MOTYLEWSKI: In fact, 80 to 90 percent of materials removed from Cape Cod schools had never been opened. The solution, experts say, is strong leadership that can put the breaks on uncontrolled buying and insist on safer, smarter curricula.

[FRANK SINATRA MUSIC]

MOTYLEWSKI: In this high school chemistry lab in Limestone, Maine, the students measure and stir to the sounds of Frank Sinatra. The Maine School for Science and Mathematics is a publicly funded magnet school that’s designed its curriculum with health and safety issues in mind. Today, the air smells spicy, thanks to one of the experiments in progress.

DOUGAN: They’re isolating two organic compounds, caffeine and eugenol. Eugenol is the active ingredients in cloves.

MOTYLEWSKI: David Dougan teaches this biochemistry class. He’s also an industrial hygienist. In his off-hours, he consults to schools on chemical health and safety.

DOUGAN: I’ve audited 600 school districts in New England and New York, and currently manage 22 different school districts in the state of Maine.

MOTYLEWSKI: That management involves auditing chemical inventory, coordinating waste disposal, providing safety equipment, and, most importantly, keeping track of every chemical purchase made by the school.

Dougan has seen everything from simple ignorance to gross neglect, like the potential dirty bomb he found recently at one school. A busted container of nitric acid, which tends to self-ignite, was shelved right next to thorium nitrate, which is radioactive. Dougan knows what needs to change in the storage room and the classroom, but he says, more safety doesn’t mean less learning.

DOUGAN: Essentially, there’s no curriculum change. You can do the same type of experiment just using a safer material.

MOTYLEWSKI: Here’s an example. There’s a classic chemistry experiment in which students determine the amount of water in a crystal of salt.

DOUGAN: Some people are still using barium chloride hydrated compound, which is toxic; .8 grams may be lethal. But by switching to, essentially, Epsom salt, which is relatively non-toxic, they can get the same results and not have to worry about the hazards of storing the material or the wastes.

MOTYLEWSKI: There are dozens of substitutions like this in the sciences, as well as the visual arts, visual maintenance, and grounds keeping. Where substitution is not possible, as in much of organic chemistry, Dougan follows a second principle, shrink experiments to a micro-scale.

[SOUNDS OF TEST TUBES]

MOTYLEWSKI: Mr. Dougan’s student Benjamin Dow is synthesizing a sulfa drug in a mini-glass vial. Working under an enclosed exhaust hood, he’s just added a tiny amount of chlorosulfonic acid to the vessel.

DOW: Look what it does to the paper. It’s starting to burn the paper.

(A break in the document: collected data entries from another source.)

-- ==== Sys2Proof/Machine/Places.lean ====
section
/-! DEFINITION. The memories of the module as one space of places: where each byte lies, a line with its tag, and reads
and writes of bytes and of lines under R15, R31 to R36. Nothing here knows of cores or of translation. -/

namespace Sys2Proof.Machine

/-! ## Places. T0 lies at 0, the compressed aperture of R281 at 2^44, T1 at 2^46, host memory at 2^47, the scratchpads at
2^48 and the save areas at 2^49. -/

def placeT1 (pa : Nat) : Nat := 2 ^ 46 + pa
def placeHost (pa : Nat) : Nat := 2 ^ 47 + pa
def placeScratch (core off : Nat) : Nat := 2 ^ 48 + core * 2 ^ 20 + off
def placeSave (core off : Nat) : Nat := 2 ^ 49 + core * 2 ^ 19 + off

/-- The compressed aperture address of byte `off` of the half frame at H (R281). -/
def placeAperture (h off : Nat) : Nat := 2 ^ 44 + 2 * h + off

def isAperture (p : Nat) : Bool := decide (2 ^ 44 ≤ p ∧ p < 2 ^ 46)
def isScratch (p : Nat) : Bool := decide (2 ^ 48 ≤ p ∧ p < 2 ^ 49)
def isSave (p : Nat) : Bool := decide (2 ^ 49 ≤ p)
def scratchCore (p : Nat) : Nat := (p - 2 ^ 48) / 2 ^ 20
def scratchOff (p : Nat) : Nat := (p - 2 ^ 48) % 2 ^ 20

/-- The first offset of the ring area (R7). -/
def ringArea : Nat := 0xBC000
/-- The bytes of a scratchpad (R14). -/
def scratchSize : Nat := 0xC0000

/-- The 24 KiB bank of a scratchpad offset (R14). -/
def scratchBank (off : Nat) : Nat := 8 * (off / 196608) + off / 128 % 8

/-- The line that holds a place. -/
def lineOf (p : Nat) : Nat := p / 128

/-- The physical address that a line of HBM or of T1 memory is stored at, in its own memory (R286). -/
def storedAddr (p : Nat) : Nat := (if 2 ^ 46 ≤ p ∧ p < 2 ^ 47 then p - 2 ^ 46 else p) / 128 * 128

/-! ## Lines as stored -/

/-- The stored tag of an unlisted line: UNINIT (R22). -/
def uninitTag : Tag := 0x04000000#32

def isUninit (t : Tag) : Bool := tagVc t == vcUninit

/-- A place in some core's ring area (R7). -/
def inRingArea (p : Nat) : Bool := isScratch p && decide (ringArea ≤ scratchOff p)

/-- The stored tag of a line. Every line of the ring area carries 0x007F_0000 unless a store has given it another
(R321). -/
def storedTag (m : Memory) (p : Nat) : Tag :=
  let t := sget uninitTag m.tags (lineOf p)
  if t = uninitTag && inRingArea p then rawTag else t

/-- The first of the 32 lines whose tags a line of a SHADOW range's top 1/32 holds (R291). -/
def tagsHeldAt (m : Memory) (p : Nat) : Option Nat :=
  if ¬(2 ^ 46 ≤ p ∧ p < 2 ^ 47) then none
  else
    let pa := p - 2 ^ 46
    match m.ranges.find? (fun r => decide (r.base ≤ pa ∧ pa < r.base + r.size)) with
    | none => none
    | some r =>
      let top := r.base + r.size / 32 * 31
      if r.kind = .shadow ∧ top ≤ pa then some (lineOf (placeT1 r.base) + (pa - top) / 128 * 32) else none

/-- The tags of 32 lines from line `b` on, as a line of data. -/
def tagsAsData (m : Memory) (b : Nat) : LineBits :=
  BitVec.ofNat 1024 (joinFields 32 ((List.range 32).map (fun i => (sget uninitTag m.tags (b + i)).toNat)))

/-- The data of a line as a party sees it that uses the keys `ver` (R286, R287, R291). -/
def lineData (m : Memory) (ver p : Nat) : LineBits :=
  match tagsHeldAt m p with
  | some b => recrypt 0 ver (storedAddr p) (tagsAsData m b)
  | none => recrypt (sget 0 m.keyed (lineOf p)) ver (storedAddr p) (BitVec.ofNat 1024 (loadBytes m.bytes (lineOf p * 128) 128))

/-- The slot of a block of a compressed page as it lies in T0, and the overflow sectors that its header names, read under
the keys `ver`; the header sector is in the clear (R281, R282, R286). -/
def blockData (m : Memory) (poolBase ver h b : Nat) : Option (List Line) :=
  let slot := h + 256 * b
  let v := (lineData m (headerKey ver) slot).toNat + 2 ^ 1024 * (lineData m ver (slot + 128)).toNat
  let ctl := v % 2 ^ 64
  let tags := (List.range 4).map (fun l => BitVec.ofNat 32 (fieldAt 32 v (2 + l)))
  let ovf := poolBase + 512 * (ctl / 2 ^ 8 % 2 ^ 24)
  let high := if ctl / 8 % 32 ≤ 8 then 0
    else joinFields 1024 ((List.range 3).map (fun i => (lineData m ver (ovf + 128 * i)).toNat)) % 2 ^ 2304
  match decodeCoded ctl tags (fieldAt 64 v 3) (v / 2 ^ 256 + 2 ^ 1792 * high) with
  | none => none
  | some B => some ((List.range 4).map (fun l => ⟨tags.getD l 0, BitVec.ofNat 1024 (fieldAt 1024 B l)⟩))

/-- A line of a compressed page that its home slice does not hold, decoded from its slot (R284). -/
def compressedLine (m : Memory) (poolBase ver p : Nat) : Line :=
  let off := (p - 2 ^ 44) % 2 ^ 16
  let h := (p - 2 ^ 44 - off) / 2
  match blockData m poolBase ver h (off / 512) with
  | none => ⟨mkInvalid kRAW dCODING, 0⟩
  | some ls => ls.getD (off / 128 % 4) ⟨mkInvalid kRAW dCODING, 0⟩

/-- The line at a place as a party sees it that uses the keys `ver`; `poolBase` is the overflow pool's. A line of a compressed
page that its home slice holds is in the clear there (R286). -/
def storedLine (m : Memory) (poolBase ver p : Nat) : Line :=
  if isAperture p then
    if sget false m.held (lineOf p) then ⟨storedTag m p, BitVec.ofNat 1024 (loadBytes m.bytes (lineOf p * 128) 128)⟩
    else compressedLine m poolBase ver p
  else ⟨storedTag m p, lineData m ver p⟩

/-- Some word of the line is poisoned (R15). -/
def linePoisoned (m : Memory) (p : Nat) : Bool :=
  (List.range 16).any (fun i => sget false m.poison (16 * lineOf p + i))

/-! ## Writing -/

/-- The tags of 32 lines from line `b` on, given by a line of data. -/
def setTags (t : Sparse Tag) (b : Nat) (d : LineBits) : Sparse Tag :=
  (List.range 32).foldl (fun t i => sset uninitTag t (b + i) (BitVec.ofNat 32 (fieldAt 32 d.toNat i))) t

/-- The tags of memory after a line has been written: what is written to the tags that a SHADOW range holds gives its lines those
tags (R291). -/
def tagsAfter (m : Memory) (p version : Nat) (l : Line) : Sparse Tag :=
  let ts := match tagsHeldAt m p with
    | some b => setTags m.tags b (storedForm false version (storedAddr p) l.data)
    | none => m.tags
  sset uninitTag ts (lineOf p) l.tag

/-- Tag, data and poison of a whole line written in one step (R36); poison clears with every word (R15). `version` names the
keys under which it is stored (R286). -/
def putLine (m : Memory) (p version : Nat) (l : Line) : Memory :=
  let b := lineOf p
  let plain := (tagsHeldAt m p).isNone
  { m with
    bytes := if plain then storeBytes m.bytes (128 * b) 128 l.data.toNat else m.bytes
    tags := tagsAfter m p version l
    poison := (List.range 16).foldl (fun q i => sset false q (16 * b + i) false) m.poison
    keyed := if plain then sset 0 m.keyed b version else m.keyed
    held := if isAperture p then sset false m.held b true else m.held }

/-- The line with `n` bytes from offset `o` replaced. -/
def patchLine (d : LineBits) (o n v : Nat) : LineBits := BitVec.ofNat 1024 (putBits d.toNat (8 * o) (8 * n) v)

/-- Poison of words `w` that a store of `n` bytes at `p` covers whole is cleared; narrower stores keep it (R15). -/
def clearCovered (q : Sparse Bool) (p n : Nat) : Sparse Bool :=
  if p % 8 = 0 then (List.range (n / 8)).foldl (fun q i => sset false q (p / 8 + i) false) q else q

/-! ## What a read of a line yields (R31 to R33, R35) -/

/-- DFMT zeros' tag; a reserved DFMT makes the read INVALID with detail MALFORMED (R33). -/
def dfmtTag (dfmt : Nat) : Tag := if isReserved dfmt then mkInvalid kRAW dMALFORMED else plainTag dfmt

/-- The tag and data that a read of a stored line yields. An untagged line reads with its page's DFMT (R291). -/
def yieldLine (poisoned untagged : Bool) (dfmt : Nat) (l : Line) : Line :=
  let r : Line :=
    if untagged then ⟨dfmtTag dfmt, l.data⟩
    else if isUninit l.tag then ⟨dfmtTag dfmt, 0⟩
    else ⟨formRegTag l.tag, l.data⟩
  if poisoned && tagVc r.tag != vcInvalid then ⟨mkInvalid (tagFmt r.tag) dPOISON, r.data⟩ else r

end Sys2Proof.Machine
end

MOTYLEWSKI: The acid is dangerous, and an indispensable part of this work. But the students are using 1/30 the amount that’s typically used. The amount of waste produced is that much smaller, as well. As a result, David Dougan expects his school will contract for waste disposal only once every 15 years. And Dougan says, retooling a typical high school lab for micro-scale is cheap.

DOUGAN: For a 20-student class, maybe $200 worth of equipment, and probably three to four hundred dollars with of non-hazardous chemicals, unless they’re already in stock.

MOYTLEWSKI: Compare that to waste disposal, which runs five to thirty thousand dollars per district every time it’s needed. So why don’t schools adapt? None of these changes sound hard. But, Dougan says, most people want to do the same things year after year.

DOUGAN: There’s a hassle in changing over. You’ve got to rewrite your labs or get new lab books. So there’s an inertia to a system.

MOTYLEWSKI: Unfortunately, it often takes an accident to break that inertia, but school advocates needn’t wait for that. Parents in one Massachusetts town formed a safety committee and presented the superintendent with a photo album of obvious problems. Others have gotten help from fire, health or environment departments when appeals to school leaders failed. The goal in every case is a safer school and a healthy respect for chemical hazards among staff and students, such as Alex Dizmore.

DIZMORE: It’s like working with a wild animal that has its cage and its leash. And as long as you keep a good hold on the leash and you know where you’re putting your feet, you’ll be all set.

MOTYLEWSKI: For Living on Earth, I’m Kim Motylewski in Limestone, Maine.